Top of Exercise material

-- ==== Sys2Proof/Machine/State.lean ====
section
/-! DEFINITION. The machine's state, as 10_state.md lists it, and the state after reset. -/

namespace Sys2Proof.Machine

/-- The receiver's state register (R32). `illegal n` are the unencoded values 9..15 (R190). -/
inductive Phase where
  | syncing
  | awaiting
  | getAddress
  | reading
  | eating
  | verifying
  | pending
  | finished
  | error
  | illegal (n : Fin 7)
deriving DecidableEq, Repr

/-- The 4-bit code of a phase (R32). -/
def Phase.code : Phase → BitVec 4
  | .syncing => 0
  | .awaiting => 1
  | .getAddress => 2
  | .reading => 3
  | .eating => 4
  | .verifying => 5
  | .pending => 6
  | .finished => 7
  | .error => 8
  | .illegal n => BitVec.ofNat 4 (9 + n.val)

/-- The turnaround controller's state register (R52). -/
inductive TaState where
  | rx
  | mute
  | pre
  | tx
  | drain
  | post
  | rel
  | trail
deriving DecidableEq, Repr

/-- The 3-bit code of a turnaround state (R52). -/
def TaState.code : TaState → BitVec 3
  | .rx => 0
  | .mute => 1
  | .pre => 2
  | .tx => 3
  | .drain => 4
  | .post => 5
  | .rel => 6
  | .trail => 7

/-- The causes of a framing error, the values of `last_cause` (R44, R382). Codes 6 and 7 are never written. -/
inductive Cause where
  | none
  | badChecksum
  | addrRange
  | inactivity
  | idRange
  | lenRange
deriving DecidableEq, Repr

/-- The 3-bit code of a cause (R44). -/
def Cause.code : Cause → BitVec 3
  | .none => 0
  | .badChecksum => 1
  | .addrRange => 2
  | .inactivity => 3
  | .idRange => 4
  | .lenRange => 5

/-- The values of `fatal_code` (R45, R387). -/
inductive FatalCode where
  | none
  | unknownOpcode
  | txOverflow
  | illegalState
deriving DecidableEq, Repr

/-- The 2-bit code of a fatal cause (R45). -/
def FatalCode.code : FatalCode → BitVec 2
  | .none => 0
  | .unknownOpcode => 1
  | .txOverflow => 2
  | .illegalState => 3

/-- One strobe to a collaborator (R60, R61, R63, R95). -/
inductive Call where
  | motorEnable
  | motorDisable
  | setTargetPower (v : Byte)
  | setTargetDirection (d : Bool)
  | setPowerLimit (v : Byte)
  | sensorRestart
  | timerIrqMask (on : Bool)
  | flashErase (a : Nat)
  | flashFill (bytes : List Byte)
  | flashCommit (a : Nat)
  | flashWait
  | flashResume
deriving DecidableEq, Repr

/-- Everything the spec gives the machine, and the model's own `ports`, `inputs`, `clock`, `resetTicks` (INVENTORY.md). -/
structure State where
  /-- The parameters of R10; no step changes them. -/
  par : Params
  /-- The input pins and draws of the step in progress (R56 to R63). The model's own field. -/
  ports : Ports
  /-- The inputs still to come, oldest first. The model's own field. -/
  inputs : List Input
  /-- How many steps have run. The model's own field. -/
  clock : Nat
  /-- `phase` (R32). -/
  phase : Phase
  /-- `half_synced` (R34). -/
  halfSynced : Bool
  /-- `opcode` (R35). -/
  opcode : Byte
  /-- `addr` (R36). -/
  addr : Byte
  /-- `count` (R37). -/
  count : BitVec 9
  /-- `expected` (R38). -/
  expected : BitVec 9
  /-- `eat` (R39). -/
  eat : BitVec 9
  /-- `eat_dyn` (R40). -/
  eatDyn : Bool
  /-- `acc` (R41). -/
  acc : Byte
  /-- `wdt` (R42). -/
  wdt : BitVec 16
  /-- `err_count` (R43). -/
  errCount : Byte
  /-- `last_cause` (R44). -/
  lastCause : Cause
  /-- `fatal` (R45). -/
  fatal : Bool
  /-- `fatal_code` (R45). -/
  fatalCode : FatalCode
  /-- `own_id` (R46). -/
  ownId : BitVec 7
  /-- `cfg`, also the level output `cfg_flags` (R47, R60). -/
  cfg : Byte
  /-- `handoff_pending` (R48). -/
  handoffPending : Bool
  /-- `stopped` (R48). -/
  stopped : Bool
  /-- `reset_pending` (R49). -/
  resetPending : Bool
  /-- `cursor`, a flash byte address, or `APP_LIMIT` when every page is written (R50, R352, R356; log 11). -/
  cursor : Nat
  /-- `variant` (R51). -/
  variant : Variant
  /-- `ta_state` (R52). -/
  taState : TaState
  /-- `ta_timer` (R52). -/
  taTimer : BitVec 16
  /-- `ta_idx` (R52). -/
  taIdx : BitVec 9
  /-- `de`, drive enable (R52, R59). -/
  de : Bool
  /-- `re`, read enable (R52, R59). -/
  re : Bool
  /-- `tx_len` (R53). -/
  txLen : BitVec 9
  /-- `tx_chk` (R53). -/
  txChk : Byte
  /-- `RXBUF` (R81). -/
  rxbuf : Memory
  /-- `TXBUF` (R84). -/
  txbuf : Memory
  /-- The identity store (R90). -/
  nvm : Memory
  /-- The executable memory (R93). -/
  flash : Memory
  /-- The receive interface: bytes delivered and not yet popped; `rx_valid` and `rx_data` are its head (R56). -/
  rxq : List Byte
  /-- `rx_pop`, a strobe (R56). -/
  rxPop : Bool
  /-- `tx_data` (R58). -/
  txData : Byte
  /-- `tx_write`, a strobe (R58). -/
  txWrite : Bool
  /-- The collaborator strobes of the last step, in the order issued, committed together (R60, R61, R100). -/
  calls : List Call
  /-- `boot_handoff` (R65). -/
  bootHandoff : Bool
  /-- `sys_reset_req` (R65). -/
  sysResetReq : Bool
  /-- `timer_irq_mask` (R63, R95). -/
  timerIrqMask : Bool
  /-- The platform's count of ticks since `sys_reset_req` rose (R353, R396). The model's own field. -/
  resetTicks : Nat
deriving DecidableEq, Repr

/-- Why a run has no next state. -/
inductive Fault where
  /-- A `W` that passes its checks with `cursor ≥ APP_LIMIT`; raised by the page write of `B.W`. Safe: the spec asks for
  this fault (R356, I4). -/
  | pageBeyondLimit
  /-- A page write that runs past the end of `FLASH`; raised by the page write of `B.W` with a cursor or parameters that
  no legal run has. Safe: such an address does not exist (R80). -/
  | flashRange
  /-- A payload byte for an index past the end of `RXBUF`; raised by a receiver step with a `count` that no legal run
  has. Safe: such an address does not exist (R80, R83). -/
  | rxBufRange
deriving DecidableEq, Repr

/-- Why an instruction is refused. -/
inductive Refusal where
  /-- An instruction of the table that has no meaning yet; raised by `exec`. Safe. No arm uses it. -/
  | notModelled (mnemonic : String)
deriving DecidableEq, Repr

/-- The outcome of a step of this machine. -/
abbrev Result := Host.Outcome State Fault Refusal

/-- The registers after the reset sequence, given what reset keeps (`nvm`, `flash`, R434), the pins of that step and
the model's own input list and step count (R66, R430, R431). -/
def State.afterReset (par : Params) (nvm flash : Memory) (ports : Ports) (inputs : List Input) (clock : Nat) : State where
  par := par
  ports := ports
  inputs := inputs
  clock := clock
  phase := .syncing
  halfSynced := false
  opcode := 0x00
  addr := 0x00
  count := 0
  expected := 0
  eat := 0
  eatDyn := false
  acc := 0
  wdt := 0
  errCount := 0
  lastCause := .none
  fatal := false
  fatalCode := .none
  ownId := identityOf par ((Memory.read (unlisted par .nvm) nvm par.idNvmAddr).getD par.nvmInitId)
  cfg := (Memory.read (unlisted par .nvm) nvm (par.idNvmAddr + 1)).getD par.nvmInitCfg
  handoffPending := false
  stopped := false
  resetPending := false
  cursor := 0
  variant := ports.strap
  taState := .rx
  taTimer := 0
  taIdx := 0
  de := false
  re := true
  txLen := 2
  txChk := 0
  rxbuf := []
  txbuf := []
  nvm := nvm
  flash := flash
  rxq := ports.rxAfterReset
  rxPop := false
  txData := 0x00
  txWrite := false
  calls := []
  bootHandoff := false
  sysResetReq := false
  timerIrqMask := false
  resetTicks := 0

/-- First power-up of a device: nothing written in any memory, no input scripted (R430). -/
def State.powerUp (par : Params) (ports : Ports) : State := State.afterReset par [] [] ports [] 0

/-- The machine right after reset, with the platform's parameters and pins left open (R10, R430). -/
def State.reset : State := State.powerUp Config.params Config.portsAtReset

end Sys2Proof.Machine
end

Bottom of Exercise material

Reproduce every line from the preceding data in which the word "sysResetReq" can be found.

Expected answer
  sysResetReq : Bool
  sysResetReq := false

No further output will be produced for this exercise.